-- Opening Marker --
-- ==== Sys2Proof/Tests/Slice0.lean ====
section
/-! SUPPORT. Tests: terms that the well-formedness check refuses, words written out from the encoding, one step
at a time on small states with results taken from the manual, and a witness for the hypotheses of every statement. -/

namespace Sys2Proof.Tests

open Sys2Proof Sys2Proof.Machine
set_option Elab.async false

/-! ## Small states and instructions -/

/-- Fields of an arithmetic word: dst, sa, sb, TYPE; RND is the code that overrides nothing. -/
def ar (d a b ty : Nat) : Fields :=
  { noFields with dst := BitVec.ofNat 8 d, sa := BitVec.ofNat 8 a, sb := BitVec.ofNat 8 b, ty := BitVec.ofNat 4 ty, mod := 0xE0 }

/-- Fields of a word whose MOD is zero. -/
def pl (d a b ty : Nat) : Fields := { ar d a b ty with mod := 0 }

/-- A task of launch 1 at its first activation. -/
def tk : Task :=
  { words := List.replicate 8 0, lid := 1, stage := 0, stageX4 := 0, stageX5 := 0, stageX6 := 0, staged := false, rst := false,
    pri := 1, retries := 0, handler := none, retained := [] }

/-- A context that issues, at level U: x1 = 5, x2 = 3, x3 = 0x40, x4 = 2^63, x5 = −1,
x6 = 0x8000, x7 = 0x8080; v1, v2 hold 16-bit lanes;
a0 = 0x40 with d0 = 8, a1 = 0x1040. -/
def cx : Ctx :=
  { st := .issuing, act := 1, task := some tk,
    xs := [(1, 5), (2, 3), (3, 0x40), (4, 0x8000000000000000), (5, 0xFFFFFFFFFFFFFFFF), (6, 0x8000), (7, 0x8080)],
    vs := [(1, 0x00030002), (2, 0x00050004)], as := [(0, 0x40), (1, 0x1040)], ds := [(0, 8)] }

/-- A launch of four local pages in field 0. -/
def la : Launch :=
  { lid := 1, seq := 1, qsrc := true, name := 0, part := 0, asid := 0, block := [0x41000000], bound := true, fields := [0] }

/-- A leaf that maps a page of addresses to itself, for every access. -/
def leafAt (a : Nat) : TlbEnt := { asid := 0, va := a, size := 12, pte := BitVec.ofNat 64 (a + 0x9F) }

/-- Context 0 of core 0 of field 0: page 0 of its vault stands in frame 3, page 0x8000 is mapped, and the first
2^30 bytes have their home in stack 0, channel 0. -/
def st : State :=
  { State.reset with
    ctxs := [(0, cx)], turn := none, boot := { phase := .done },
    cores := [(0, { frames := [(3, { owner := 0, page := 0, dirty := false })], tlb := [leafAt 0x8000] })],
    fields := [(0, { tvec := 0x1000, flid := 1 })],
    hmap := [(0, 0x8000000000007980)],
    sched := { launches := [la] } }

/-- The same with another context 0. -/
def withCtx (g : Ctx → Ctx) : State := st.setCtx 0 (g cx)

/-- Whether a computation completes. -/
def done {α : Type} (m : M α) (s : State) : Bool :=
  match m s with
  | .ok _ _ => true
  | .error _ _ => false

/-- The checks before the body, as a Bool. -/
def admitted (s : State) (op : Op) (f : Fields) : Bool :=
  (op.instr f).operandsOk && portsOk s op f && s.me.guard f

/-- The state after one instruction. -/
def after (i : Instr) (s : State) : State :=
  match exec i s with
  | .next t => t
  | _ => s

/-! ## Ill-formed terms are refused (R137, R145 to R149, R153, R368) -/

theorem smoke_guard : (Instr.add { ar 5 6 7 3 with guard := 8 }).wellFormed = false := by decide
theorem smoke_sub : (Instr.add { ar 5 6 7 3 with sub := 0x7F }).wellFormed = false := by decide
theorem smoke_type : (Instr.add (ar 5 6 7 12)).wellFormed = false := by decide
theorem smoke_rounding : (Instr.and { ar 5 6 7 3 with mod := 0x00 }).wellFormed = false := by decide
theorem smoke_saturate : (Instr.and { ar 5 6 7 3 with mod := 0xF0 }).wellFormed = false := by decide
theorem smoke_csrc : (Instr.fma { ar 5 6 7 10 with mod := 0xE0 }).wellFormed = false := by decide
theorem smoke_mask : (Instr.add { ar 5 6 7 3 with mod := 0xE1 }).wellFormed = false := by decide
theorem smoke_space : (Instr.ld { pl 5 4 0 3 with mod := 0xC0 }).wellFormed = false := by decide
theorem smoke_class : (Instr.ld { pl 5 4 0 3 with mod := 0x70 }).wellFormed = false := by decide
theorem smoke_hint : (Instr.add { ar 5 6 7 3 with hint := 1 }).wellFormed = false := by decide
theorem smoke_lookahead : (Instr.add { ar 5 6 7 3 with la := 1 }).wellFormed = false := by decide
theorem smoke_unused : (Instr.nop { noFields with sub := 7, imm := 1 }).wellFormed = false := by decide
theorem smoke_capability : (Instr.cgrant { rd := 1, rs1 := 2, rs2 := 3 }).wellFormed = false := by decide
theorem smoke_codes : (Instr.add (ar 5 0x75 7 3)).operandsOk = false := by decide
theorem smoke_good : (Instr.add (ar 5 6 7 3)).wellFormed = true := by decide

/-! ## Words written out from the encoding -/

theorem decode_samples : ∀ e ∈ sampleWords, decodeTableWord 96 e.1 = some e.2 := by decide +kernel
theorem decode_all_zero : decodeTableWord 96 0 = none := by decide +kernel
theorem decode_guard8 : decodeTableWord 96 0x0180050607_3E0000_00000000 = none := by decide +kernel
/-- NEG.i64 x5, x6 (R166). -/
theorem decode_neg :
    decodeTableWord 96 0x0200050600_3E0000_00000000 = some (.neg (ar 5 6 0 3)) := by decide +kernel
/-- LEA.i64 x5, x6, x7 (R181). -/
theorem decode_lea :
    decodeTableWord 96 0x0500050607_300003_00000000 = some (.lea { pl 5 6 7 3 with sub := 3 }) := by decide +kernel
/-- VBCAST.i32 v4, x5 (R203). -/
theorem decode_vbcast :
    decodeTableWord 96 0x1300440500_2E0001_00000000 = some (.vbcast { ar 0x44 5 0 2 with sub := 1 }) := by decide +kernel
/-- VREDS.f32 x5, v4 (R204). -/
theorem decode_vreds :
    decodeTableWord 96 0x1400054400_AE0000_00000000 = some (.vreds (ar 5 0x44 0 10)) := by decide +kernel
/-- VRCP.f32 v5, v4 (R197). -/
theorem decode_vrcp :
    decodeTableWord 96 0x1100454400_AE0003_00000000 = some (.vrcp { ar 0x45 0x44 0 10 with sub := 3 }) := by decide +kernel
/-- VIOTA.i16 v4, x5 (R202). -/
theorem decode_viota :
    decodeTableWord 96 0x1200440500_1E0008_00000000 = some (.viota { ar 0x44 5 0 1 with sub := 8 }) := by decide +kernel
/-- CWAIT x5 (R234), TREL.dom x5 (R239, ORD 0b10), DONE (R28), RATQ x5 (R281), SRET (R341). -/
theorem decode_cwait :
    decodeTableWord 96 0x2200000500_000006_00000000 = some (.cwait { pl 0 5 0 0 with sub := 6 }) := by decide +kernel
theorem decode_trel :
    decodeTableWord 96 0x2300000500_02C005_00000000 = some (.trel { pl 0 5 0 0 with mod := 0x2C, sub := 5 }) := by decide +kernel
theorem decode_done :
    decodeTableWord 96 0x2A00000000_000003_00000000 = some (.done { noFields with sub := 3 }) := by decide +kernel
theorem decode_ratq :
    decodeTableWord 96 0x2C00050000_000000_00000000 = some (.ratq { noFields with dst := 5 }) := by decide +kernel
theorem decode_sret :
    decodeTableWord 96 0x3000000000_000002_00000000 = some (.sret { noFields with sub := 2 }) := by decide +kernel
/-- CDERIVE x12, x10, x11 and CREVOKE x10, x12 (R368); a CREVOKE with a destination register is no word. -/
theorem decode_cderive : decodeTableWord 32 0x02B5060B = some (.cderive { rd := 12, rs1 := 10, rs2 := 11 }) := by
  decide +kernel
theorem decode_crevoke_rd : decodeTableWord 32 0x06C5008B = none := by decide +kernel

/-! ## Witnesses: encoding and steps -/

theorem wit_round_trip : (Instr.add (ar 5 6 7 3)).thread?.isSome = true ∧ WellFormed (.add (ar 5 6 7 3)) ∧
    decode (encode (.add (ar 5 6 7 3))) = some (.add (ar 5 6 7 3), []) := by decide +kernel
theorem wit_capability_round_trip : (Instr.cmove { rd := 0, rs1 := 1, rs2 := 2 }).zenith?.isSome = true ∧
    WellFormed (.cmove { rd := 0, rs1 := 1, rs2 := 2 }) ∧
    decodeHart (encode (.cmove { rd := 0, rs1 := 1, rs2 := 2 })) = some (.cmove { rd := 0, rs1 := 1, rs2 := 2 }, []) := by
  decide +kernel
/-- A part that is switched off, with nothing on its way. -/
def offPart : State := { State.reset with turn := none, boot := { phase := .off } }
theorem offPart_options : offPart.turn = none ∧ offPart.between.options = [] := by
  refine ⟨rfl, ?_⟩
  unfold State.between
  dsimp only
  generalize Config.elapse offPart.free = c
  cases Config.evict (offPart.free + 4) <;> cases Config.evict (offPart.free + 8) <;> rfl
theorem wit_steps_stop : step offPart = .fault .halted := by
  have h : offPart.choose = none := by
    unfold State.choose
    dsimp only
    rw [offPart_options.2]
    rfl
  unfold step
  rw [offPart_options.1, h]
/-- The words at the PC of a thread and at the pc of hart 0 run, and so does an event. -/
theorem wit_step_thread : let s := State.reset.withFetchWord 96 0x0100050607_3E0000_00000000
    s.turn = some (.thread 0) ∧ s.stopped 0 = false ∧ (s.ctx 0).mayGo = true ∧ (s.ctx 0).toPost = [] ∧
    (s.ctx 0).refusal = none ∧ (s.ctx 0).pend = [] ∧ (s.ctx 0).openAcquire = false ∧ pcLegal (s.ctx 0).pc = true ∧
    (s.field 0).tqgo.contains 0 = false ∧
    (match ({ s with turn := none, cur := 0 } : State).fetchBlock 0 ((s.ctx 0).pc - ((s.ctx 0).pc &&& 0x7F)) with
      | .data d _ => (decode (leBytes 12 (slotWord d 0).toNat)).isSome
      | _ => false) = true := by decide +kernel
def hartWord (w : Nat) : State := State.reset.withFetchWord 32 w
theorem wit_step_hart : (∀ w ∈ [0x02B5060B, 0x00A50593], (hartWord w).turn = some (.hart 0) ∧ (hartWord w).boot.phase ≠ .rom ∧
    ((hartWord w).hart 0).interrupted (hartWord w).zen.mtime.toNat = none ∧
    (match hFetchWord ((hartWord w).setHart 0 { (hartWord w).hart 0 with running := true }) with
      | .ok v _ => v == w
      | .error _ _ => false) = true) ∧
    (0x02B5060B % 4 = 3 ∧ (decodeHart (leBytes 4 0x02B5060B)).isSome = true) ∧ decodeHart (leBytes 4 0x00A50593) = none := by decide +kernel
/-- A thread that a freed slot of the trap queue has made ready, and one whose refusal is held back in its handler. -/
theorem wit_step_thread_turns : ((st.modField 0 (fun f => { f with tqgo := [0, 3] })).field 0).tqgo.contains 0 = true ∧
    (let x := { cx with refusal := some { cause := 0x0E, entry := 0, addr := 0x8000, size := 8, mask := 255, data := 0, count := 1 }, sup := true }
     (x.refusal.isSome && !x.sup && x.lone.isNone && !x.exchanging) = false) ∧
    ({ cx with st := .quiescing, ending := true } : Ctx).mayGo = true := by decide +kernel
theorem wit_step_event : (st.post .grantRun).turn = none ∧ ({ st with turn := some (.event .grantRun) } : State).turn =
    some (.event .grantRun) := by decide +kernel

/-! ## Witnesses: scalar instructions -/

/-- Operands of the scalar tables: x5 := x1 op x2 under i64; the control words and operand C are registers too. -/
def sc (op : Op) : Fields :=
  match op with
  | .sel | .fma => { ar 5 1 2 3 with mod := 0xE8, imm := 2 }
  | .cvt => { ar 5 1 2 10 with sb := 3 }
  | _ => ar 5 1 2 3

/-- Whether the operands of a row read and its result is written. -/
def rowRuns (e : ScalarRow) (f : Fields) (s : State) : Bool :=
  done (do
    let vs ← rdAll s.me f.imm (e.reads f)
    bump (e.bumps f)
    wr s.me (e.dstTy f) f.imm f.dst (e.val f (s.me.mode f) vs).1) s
-- Closing Marker --
### THE TASK
Transcribe, exactly and without additions, the lines of the records above, beginning with the line that contains "theorem decode_crevoke_rd : decodeTableWord" and ending with the line that contains "(s.field 0).tqgo.contains 0 = false ∧", both included.

### SOLUTION TO THE PROBLEM
theorem decode_crevoke_rd : decodeTableWord 32 0x06C5008B = none := by decide +kernel

/-! ## Witnesses: encoding and steps -/

theorem wit_round_trip : (Instr.add (ar 5 6 7 3)).thread?.isSome = true ∧ WellFormed (.add (ar 5 6 7 3)) ∧
    decode (encode (.add (ar 5 6 7 3))) = some (.add (ar 5 6 7 3), []) := by decide +kernel
theorem wit_capability_round_trip : (Instr.cmove { rd := 0, rs1 := 1, rs2 := 2 }).zenith?.isSome = true ∧
    WellFormed (.cmove { rd := 0, rs1 := 1, rs2 := 2 }) ∧
    decodeHart (encode (.cmove { rd := 0, rs1 := 1, rs2 := 2 })) = some (.cmove { rd := 0, rs1 := 1, rs2 := 2 }, []) := by
  decide +kernel
/-- A part that is switched off, with nothing on its way. -/
def offPart : State := { State.reset with turn := none, boot := { phase := .off } }
theorem offPart_options : offPart.turn = none ∧ offPart.between.options = [] := by
  refine ⟨rfl, ?_⟩
  unfold State.between
  dsimp only
  generalize Config.elapse offPart.free = c
  cases Config.evict (offPart.free + 4) <;> cases Config.evict (offPart.free + 8) <;> rfl
theorem wit_steps_stop : step offPart = .fault .halted := by
  have h : offPart.choose = none := by
    unfold State.choose
    dsimp only
    rw [offPart_options.2]
    rfl
  unfold step
  rw [offPart_options.1, h]
/-- The words at the PC of a thread and at the pc of hart 0 run, and so does an event. -/
theorem wit_step_thread : let s := State.reset.withFetchWord 96 0x0100050607_3E0000_00000000
    s.turn = some (.thread 0) ∧ s.stopped 0 = false ∧ (s.ctx 0).mayGo = true ∧ (s.ctx 0).toPost = [] ∧
    (s.ctx 0).refusal = none ∧ (s.ctx 0).pend = [] ∧ (s.ctx 0).openAcquire = false ∧ pcLegal (s.ctx 0).pc = true ∧
    (s.field 0).tqgo.contains 0 = false ∧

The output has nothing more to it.